Chapter Thirty-Three #2
I stayed exactly where I was. Didn’t loosen. Didn’t tighten. Didn’t fill the room with anything unnecessary.
“Out.”
The breath came. Shaky. Broken. But it came.
Again.
“In.”
Out.
The rhythm built slowly, uneven at first, then steadier. She fought it for the first two breaths, maybe three. After that her body started taking the pattern whether she wanted to or not. Her hands stopped pushing. Not relaxed. Not soft. Just no longer fighting me as if I were the danger.
That did something vicious to the anger in me.
Not relief.
Not yet.
Something meaner. More pointed.
Because now I knew exactly whose doing this was.
Her grip shifted. Her fingers caught in my shirt instead, grounding instead of resisting. I felt the change immediately and held myself exactly where I was, no closer, no less controlled, giving her the only thing she needed from me right now.
Something solid.
Something unmoving.
Something that would not take more than it had to.
“In.”
She followed it. Not perfectly. Enough.
“Out.”
Her shoulders dropped by a fraction. The tension loosened in increments instead of all at once. The panic still moved through her, but it no longer owned the room.
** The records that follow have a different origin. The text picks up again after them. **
-- ==== Sys2Proof/Laws/Memory.lean ====
section
/-! SUPPORT. Sparse maps and the byte memory: what a read sees after a write, and that every operation keeps the
canonical form. -/

namespace Sys2Proof.Machine

theorem sparseGet_put_same {α : Type} (m : Sparse α) (a : Nat) (v : α) : sparseGet (sparsePut m a v) a = some v := by
  induction m with
  | nil => simp [sparsePut, sparseGet]
  | cons c m ih =>
    obtain ⟨k, w⟩ := c
    by_cases h : a < k
    · simp [sparsePut, sparseGet, h]
    · by_cases e : a = k <;> simp [sparsePut, sparseGet, h, e, ih]

theorem sparseGet_put_other {α : Type} (m : Sparse α) {a b : Nat} (v : α) (hne : b ≠ a) :
    sparseGet (sparsePut m a v) b = sparseGet m b := by
  induction m with
  | nil => simp [sparsePut, sparseGet, hne]
  | cons c m ih =>
    obtain ⟨k, w⟩ := c
    by_cases h : a < k
    · simp [sparsePut, sparseGet, h, hne]
    · by_cases e : a = k
      · subst e; simp [sparsePut, sparseGet, hne]
      · simp [sparsePut, sparseGet, h, e, ih]

/-- The keys of a map after one put are the old ones and the new one. -/
theorem mem_keys_put {α : Type} (m : Sparse α) (a : Nat) (v : α) (x : Nat) :
    x ∈ (sparsePut m a v).map Prod.fst ↔ x = a ∨ x ∈ m.map Prod.fst := by
  induction m with
  | nil => simp [sparsePut]
  | cons c m ih =>
    obtain ⟨k, w⟩ := c
    by_cases h : a < k
    · simp [sparsePut, h]
    · by_cases e : a = k
      · subst e; simp [sparsePut]
      · simp only [sparsePut, h, e, if_false, List.map_cons, List.mem_cons, ih]
        tauto

theorem sparsePut_wf {α : Type} {m : Sparse α} (h : SparseWf m) (a : Nat) (v : α) : SparseWf (sparsePut m a v) := by
  induction m with
  | nil => simp [sparsePut, SparseWf]
  | cons c m ih =>
    obtain ⟨k, w⟩ := c
    have hk : ∀ x ∈ m.map Prod.fst, k < x := (List.pairwise_cons.mp h).1
    have hm : SparseWf m := (List.pairwise_cons.mp h).2
    by_cases lt : a < k
    · simp only [sparsePut, lt, if_true, SparseWf, List.map_cons]
      refine List.pairwise_cons.mpr ⟨?_, h⟩
      intro x hx
      rcases List.mem_cons.mp hx with rfl | hx
      · exact lt
      · exact lt_trans lt (hk x hx)
    · by_cases e : a = k
      · subst e
        simp only [sparsePut, lt_irrefl, if_false, if_true, SparseWf, List.map_cons]
        exact List.pairwise_cons.mpr ⟨hk, hm⟩
      · simp only [sparsePut, lt, e, if_false, SparseWf, List.map_cons]
        refine List.pairwise_cons.mpr ⟨?_, ih hm⟩
        intro x hx
        rcases (mem_keys_put m a v x).mp hx with rfl | hx
        · omega
        · exact hk x hx

theorem memory_read_write_same (m : Memory) (a : Nat) (b : Byte) : (m.write a b).read a = some b :=
  sparseGet_put_same m a b

theorem memory_read_write_other (m : Memory) {a x : Nat} (b : Byte) (h : x ≠ a) : (m.write a b).read x = m.read x :=
  sparseGet_put_other m b h

theorem memory_write_wf {m : Memory} (h : m.wf) (a : Nat) (b : Byte) : (m.write a b).wf := sparsePut_wf h a b

/-- The cells of a block list exactly its bytes. -/
theorem sparseGet_cellsFrom (a : Nat) (bs : List Byte) (x : Nat) :
    sparseGet (cellsFrom a bs) x = if a ≤ x then bs[x - a]? else none := by
  induction bs generalizing a with
  | nil => simp [cellsFrom, sparseGet]
  | cons b bs ih =>
    simp only [cellsFrom, sparseGet]
    by_cases e : x = a
    · subst e; simp
    · rw [if_neg e, ih]
      by_cases h : a ≤ x
      · obtain ⟨d, hd⟩ : ∃ d, x - a = d + 1 := ⟨x - a - 1, by omega⟩
        have : x - (a + 1) = d := by omega
        rw [if_pos (by omega), if_pos h, hd, this]
        simp
      · rw [if_neg (by omega), if_neg h]

theorem cellsFrom_keys (a : Nat) (bs : List Byte) (x : Nat) (h : x ∈ (cellsFrom a bs).map Prod.fst) :
    a ≤ x ∧ x < a + bs.length := by
  induction bs generalizing a with
  | nil => simp [cellsFrom] at h
  | cons b bs ih =>
    simp only [cellsFrom, List.map_cons, List.mem_cons] at h
    rcases h with rfl | h
    · simp
    · have := ih (a + 1) h
      simp only [List.length_cons]
      omega

theorem cellsFrom_wf (a : Nat) (bs : List Byte) : (cellsFrom a bs).wf := by
  induction bs generalizing a with
  | nil => exact List.Pairwise.nil
  | cons b bs ih =>
    simp only [Memory.wf, SparseWf, cellsFrom, List.map_cons]
    refine List.pairwise_cons.mpr ⟨fun x hx => ?_, ih (a + 1)⟩
    exact (cellsFrom_keys (a + 1) bs x hx).1

theorem sparseGet_append {α : Type} (m n : Sparse α) (x : Nat) :
    sparseGet (m ++ n) x = (sparseGet m x).or (sparseGet n x) := by
  induction m with
  | nil => simp [sparseGet]
  | cons c m ih =>
    obtain ⟨k, w⟩ := c
    by_cases e : x = k <;> simp [sparseGet, e, ih]

/-- Filtering on keys hides the keys it drops and keeps the others. -/
theorem sparseGet_filter {α : Type} (m : Sparse α) (p : Nat → Bool) (x : Nat) :
    sparseGet (m.filter (fun c => p c.1)) x = if p x then sparseGet m x else none := by
  induction m with
  | nil => simp [sparseGet]
  | cons c m ih =>
    obtain ⟨k, w⟩ := c
    by_cases hk : p k = true
    · rw [List.filter_cons_of_pos (by simpa using hk)]
      by_cases e : x = k
      · subst e; simp [sparseGet, hk]
      · simp [sparseGet, e, ih]
    · rw [List.filter_cons_of_neg (by simpa using hk), ih]
      by_cases e : x = k
      · subst e; simp [hk]
      · simp [sparseGet, e]

/-- What a read sees after a block write: the block's bytes inside it, the old memory elsewhere. -/
theorem memory_read_writeBlock (m : Memory) (a : Nat) (bs : List Byte) (x : Nat) :
    (m.writeBlock a bs).read x = if a ≤ x ∧ x < a + bs.length then bs[x - a]? else m.read x := by
  simp only [Memory.writeBlock, Memory.read, sparseGet_append, sparseGet_cellsFrom]
  rw [sparseGet_filter m (fun k => decide (k < a)) x, sparseGet_filter m (fun k => decide (a + bs.length ≤ k)) x]
  by_cases h1 : x < a
  · have h2 : ¬ a ≤ x := by omega
    have h3 : ¬ a + bs.length ≤ x := by omega
    simp [h1, h2, h3]
  · by_cases h2 : x < a + bs.length
    · have h3 : a ≤ x := by omega
      have h4 : x - a < bs.length := by omega
      simp [h1, h2, h3, h4]
    · have h3 : a ≤ x := by omega
      have h4 : a + bs.length ≤ x := by omega
      have h5 : bs.length ≤ x - a := by omega
      simp [h1, h2, h3, h4, h5]

theorem memory_writeBlock_wf {m : Memory} (h : m.wf) (a : Nat) (bs : List Byte) : (m.writeBlock a bs).wf := by
  have hf : ∀ q : Host.Cell → Bool, ((m.filter q).map Prod.fst).Pairwise (· < ·) := fun q =>
    List.Pairwise.sublist (List.Sublist.map Prod.fst (List.filter_sublist)) h
  have hlo : ∀ x ∈ (m.filter (fun c => decide (c.1 < a))).map Prod.fst, x < a := by
    intro x hx
    obtain ⟨c, hc, rfl⟩ := List.mem_map.mp hx
    simpa using (List.mem_filter.mp hc).2
  have hhi : ∀ x ∈ (m.filter (fun c => decide (a + bs.length ≤ c.1))).map Prod.fst, a + bs.length ≤ x := by
    intro x hx
    obtain ⟨c, hc, rfl⟩ := List.mem_map.mp hx
    simpa using (List.mem_filter.mp hc).2
  simp only [Memory.wf, SparseWf, Memory.writeBlock, List.map_append, List.append_assoc]
  refine List.pairwise_append.mpr ⟨hf _, List.pairwise_append.mpr ⟨cellsFrom_wf a bs, hf _, ?_⟩, ?_⟩
  · intro x hx y hy
    have := (cellsFrom_keys a bs x hx).2
    have := hhi y hy
    omega
  · intro x hx y hy
    have hxa := hlo x hx
    rcases List.mem_append.mp hy with hy | hy
    · have := (cellsFrom_keys a bs y hy).1
      omega
    · have := hhi y hy
      omega

end Sys2Proof.Machine
end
I kept the rhythm quiet. Low. Held in the same voice I would use to order a man to stay alive if he was bleeding out under my hands. Because that was what this was now. Not softness. Not gentleness. Command forced into care because it was the only shape of control I trusted not to fail her.
Gradually, the sharpest edge dulled. Her breathing stopped fighting itself with every inhale.
The pressure in her chest eased enough that the rest of her could come back in pieces.
Her forehead almost touched my chest at one point, not leaning into me exactly, but no longer twisting away either.
The fight had burned itself down into something quieter.
Not calm. Not safety. Something she could survive.
I felt the shift the second it came. The point where she was back in herself. The point where the reaction stopped driving her and she started regaining command of it.
I didn’t let go immediately.
I waited.
Made sure.
Her grip loosened further, fingers slipping against my shirt, no longer holding with the same desperate force. Her breathing evened out, slower now, deeper, her chest rising and falling in a rhythm that no longer fought itself.
“I’m okay,” she said.
Quiet. Not forced.
I didn’t move right away.
Then, slowly, I loosened the hold, my hand easing from her shoulder, my arm shifting back just enough to give her space without fully stepping away.
She didn’t pull back sharply. She moved in small increments, sitting back instead of separating all at once, her posture straightening as she reclaimed her own balance.
Silence settled between us again.
Not easy.
Not clean.
Just quiet.
“I’m fine,” she said after a moment, more clearly this time.
I watched her.
“No. You’re steady.”
Something almost like dry amusement ghosted across her mouth and vanished.
“That’s close enough.”
I didn’t argue.
Another pause stretched, softer now, the weight of what had just happened settling into something we didn’t need to name aloud.
At last she lifted her head and looked at me again.
It wasn’t the same look as before.
Still awareness. Still edge. Still that new thing between us that had not existed before the study. But not unstable anymore.
Grounded.
“I don’t like that it still does that,” she said.
“It’s not something you switch off.”
“I know.”
Her gaze flicked away briefly, then back.
“I just thought…” She exhaled once. “I thought I had more control over it.”
“You did.”
She frowned.
“That didn’t feel like it.”
“You stopped it.”
She went quiet at that. Not agreeing. Not rejecting it. Just letting it sit long enough to matter.
Her hands had loosened against the bed now instead of gripping it. Her breathing had fully steadied. The room no longer felt like it was holding its breath for her.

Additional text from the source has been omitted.